All Things Work for Good

MEDICS KNOW THE VALUE of comforting patients in a crisis. They won’t say “You may not recover from this heart attack”, instead they’ll tell them everything’s going to be all right. They don’t know that everything will be all right, but it’s what the patient needs to hear.

By contrast, the Apostle Paul speaks of life and all its crises with absolute authority and confidence:

We know that for those who love God all things work together for good, for those who are called according to his purpose (Romans 8:28).

Those Who Are Called

Paul was a man called by God, and well aware of the blessings brought about through the sacrifice of the Lord Jesus Christ. These blessings are not for everyone: they are for those who ‘love God’. What does that mean? It means to be obedient to Him and to obey His commandments. As the wise man says, ‘In all your ways acknowledge him, and he will make straight your paths’ (Proverbs 3:6).

Throughout his life as a follower of Christ, Paul was no stranger to suffering. He endured persecutions, hardships and hunger. He accepted them because he loved God and through his conversion he had been called to God’s purpose, which is that all the earth will be filled with God’s glory (Habakkuk 2:14). Paul knew that however hard his life was, God was guiding him towards that ultimate reward.

Jesus does not tell us that our lives as his disciples will be easy, in fact it can be the opposite: ‘I have said these things to you, that in me you may have peace. In the world you will have tribulation. But take heart; I have overcome the world’ (John 16:33).

Paul said as much to the congregations of believers to whom he spoke: ‘strengthening the souls of the disciples, encouraging them to continue in the faith, and saying that through many tribulations we must enter the kingdom of God’ (Acts 14:22).

So when Paul says that ‘all things work together for good’, he does not mean present wealth or comfort or good health— he means our ultimate good: ‘For I consider that the sufferings of this present time are not worth comparing with the glory that is to be revealed to us’ (Romans 8:18).

This is the context of the verse we’re considering: ‘And we know that for those who love God all things work together for good, for those who are called according to his purpose.
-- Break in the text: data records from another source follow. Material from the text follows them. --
/-! ### Shapes -/

def flag (b : Bool) (w : Nat) : Nat := if b then 2 ^ w else 0
/-- A valid bit above a field. -/
def valid (w v : Nat) : Nat := 2 ^ w + v % 2 ^ w
/-- A signed quantity as magnitude [29:0], sign [30] and valid [31]. -/
def signed32 (neg : Bool) (m : Nat) : Nat := 2 ^ 31 + flag neg 30 + min m (2 ^ 30 - 1)
/-- Fields of `w` bits packed from the lowest. -/
def packFields (w : Nat) (l : List Nat) : Nat := l.foldr (fun v a => a * 2 ^ w + v % 2 ^ w) 0
/-- A bit mask of 24 bytes over layers. -/
def layerBits (l : List Nat) : List Byte := (layerMask l false).take 24
/-- What an entry reads when its unit is gated or in reset (R11). -/
def zeroVal (idx sub : Nat) : Val := match objOf idx with
  | none => .num 0
  | some (base, _) => match findEntry sub (entriesOf base) with
    | none => .num 0
    | some e => match e.ty with
      | .num _ => .num 0
      | .str _ => .bytes []
      | .dom lo hi => .bytes (if lo = hi then List.replicate lo 0 else [])

/-! ### Clock gates (R411) -/

def gateCtl (d : Device) (c : Nat) : Nat :=
  if ctlUp d c then 2 ^ 31 + (if [2, 3, 5, 6, 7, 10].contains (ctlAt d c).role then 1 else 0) else 0

def wbShed (d : Device) (p : Nat) : Bool := decide (1 ≤ dieStage d p)
def gatePix (d : Device) (p : Nat) : Nat :=
  if !pixUp d p then 0
  else
    let heads := packFields 1 ((List.range 4).map fun k => flag (headOn d (4 * p + k)) 0)
    let ports := packFields 1 ((List.range 2).map fun k => flag (regT d (0x5400 + 2 * p + k) 1) 0)
    let pipes := packFields 1 ((List.range 2).map fun k => flag (pipeInputs d (2 * p + k) != []) 0)
    let touch := packFields 1 ((List.range 2).map fun k => flag ((linkAt d (2 * p + k)).step != 0) 0)
    let mem := packFields 1 ((List.range 4).map fun m => flag ([2, 3, 4].contains (memIfAt d (ifKey p m)).state) 0)
    let spur := flag (pixUp d ((p + 1) % 6)) 0 + flag (pixUp d ((p + 5) % 6)) 1
    2 ^ 31 + heads + ports * 16 + pipes * 64 + touch * 256 + mem * 1024 + flag (wbOn d p && !wbShed d p) 14 + spur * 32768

/-- Whether a subindex is of a unit whose clock is gated. A state field that has a code of its own for the gated unit reads
that code (notes/assumptions/16.md). DEDUCED: notes/assumptions/16.md. DEDUCED: notes/assumptions/192.md. -/
def gated411 (d : Device) (base u sub : Nat) : Bool :=
  if base = 0x4880 then sub != 1 && !headOn d u
  else if base = 0x5400 then decide (7 ≤ sub) && !regT d (0x5400 + u) 1
  else if base = 0x5440 then pipeInputs d u == []
  else if base = 0x5840 then sub != 1 && (linkAt d u).step == 0
  else if base = 0x3010 then sub != 1 && !([2, 3, 4].contains (memIfAt d u).state)
  else if base = 0x3060 then [9, 0x0A, 0x0F].contains sub && !(wbOn d u && !wbShed d u)
  else false

/-- Whether a subindex reads zeros because its die is held in reset (R11) or denies every access (R342), or because no die updates it: the
status of a source without an owner (R114). -/
def inReset (d : Device) (base u sub : Nat) (ro : Bool) : Bool :=
  (base == 0x5200 && decide (6 ≤ srcOwner d u)) || (ro || (base == 0x6000 && sub == 0x20)) && !(base == 0x4000 && sub == 0x19) &&
  (List.range 6).any fun p => heldBy d p base u sub && (!pixUp d p || denies d (dieNo p))

/-! ### Counters (R58) -/

/-- The counters of an object. -/
def countersOf (base : Nat) : List Nat :=
  if base = 0x4100 then [0x0B] else if base = 0x4000 then [0x17]
  else if base = 0x5200 then [5, 6, 7, 8, 9, 0x0B, 0x0C, 0x0D]
  else if base = 0x5400 then [8, 9, 0x0A, 0x0B] else if base = 0x5440 then [4, 5]
  else if base = 0x5480 then [0x42, 0x43, 0x44, 0x45, 0x46]
  else if base = 0x3020 then [4] else if base = 0x6000 then [0x24, 0x25] else if base = 0x3060 then [9, 0x0A]
  else if base = 0x4880 then [0x0A, 0x0B, 0x0D, 0x0E, 0x10] else if base = 0x3030 then [2, 3] else if base = 0x3040 then [0x0B, 0x0C]
  else if base = 0x3010 then [7, 8] else if base = 0x3014 then [5, 6, 0x0A]
  else if base = 0x5840 then [9, 0x0A, 0x0B, 0x0C, 0x0D, 0x0E, 0x12, 0x13, 0x14, 0x15]
  else if base = 0x2100 then [0x18, 0x19, 0x1A] else if base = 0x2110 then [7] else if base = 0x2010 then [8]
  else if base = 0x2020 then [0x0B, 0x0C, 0x0E] else if base = 0x2030 then [0x0B, 0x0C, 0x0D] else if base = 0x2700 then [0x13, 0x14]
  else if base = 0x2400 then [8] else if base = 0x2300 then [5] else if base = 0x2310 then [5] else if base = 0x3050 then [9, 0x0A]
  else if base = 0x2200 then [4, 6, 7] else if base = 0x2210 then [4] else if base = 0x2600 then [4, 9]
  else []

/-! ### Layers, guard planes, strips, scenes, tags, writeback -/

def layerStatus (d : Device) (n sub : Nat) : Option Val :=
  if sub = 0x19 then some (.num (match (layerAt d n).owner with
    | some k => 0x80 + k
    | none => 0))
  else none

def policyStatus (d : Device) (sub : Nat) : Option Val :=
  if sub = 7 then some (.num (policyLock d))
  else if sub = 8 then some (.num (crc32c ((List.range' 1 5).map fun i => BitVec.ofNat 8 (regN d 0x5C00 i))))
  else none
For those whom he foreknew he also predestined to be conformed to the image of his Son, in order that he might be the firstborn among many brothers. And those whom he predestined he also called, and those whom he called he also justified, and those whom he justified he also glorified’ (Romans 8:28–30). Those who belong to Christ were foreknown by God. He has had them in mind from the beginning. They are the ones He will justify, and ultimately glorify. Not only that: predestined, called, justified and glorified.

The Glory to be Revealed

These are words of King David at the end of his life: ‘Does not my house stand so with God? For he has made with me an everlasting covenant, ordered in all things and secure. For will he not cause to prosper all my help and my desire?’ (2 Samuel 23:5). David was not perfect —he committed a horrible sin (which is recorded in 2 Samuel 11). But he knew that God had forgiven him, and made with him an everlasting covenant. Despite his failings, all things worked together for good for David.

The prophet Habakkuk lamented the disaster which was to come on his nation through the impending Babylonian invasion. But he had words of encouragement for his people. Whatever happened, they should trust in God:

Though the fig tree should not blossom, nor fruit be on the vines, the produce of the olive fail and the fields yield no food, the flock be cut off from the fold and there be no herd in the stalls, yet I will rejoice in the Lord; I will take joy in the God of my salvation (Habakkuk 3:17–18).

In Hebrews we see the greatest example of the principle that all things work together for good—the Lord Jesus Christ:

Let us run with endurance the race that is set before us, looking to Jesus, the founder and perfecter of our faith, who for the joy that was set before him endured the cross, despising the shame, and is seated at the right hand of the throne of God (Hebrews 12:1–2).

The writer is exhorting his readers to prepare themselves as though for a race, to follow Christ. He lists only a few of the dreadful things which the Lord endured, before he was put to death. During his life he endured shame and agony: and he did it by faith in the promise of God, by which he saw the joy that was set before him. The prospect of the Kingdom of God, in which he will reign in glory over a world at peace on his ancestor David’s throne (Luke 1:32), sustained and encouraged him.

We may not be asked to give up our lives, but we do have the example of the Lord Jesus to follow; and if we do this faithfully, when he returns to establish his Father’s Kingdom he will invite us to share in his glory (Matthew 25:21). We will then fully understand how all things have worked together for good in our lives.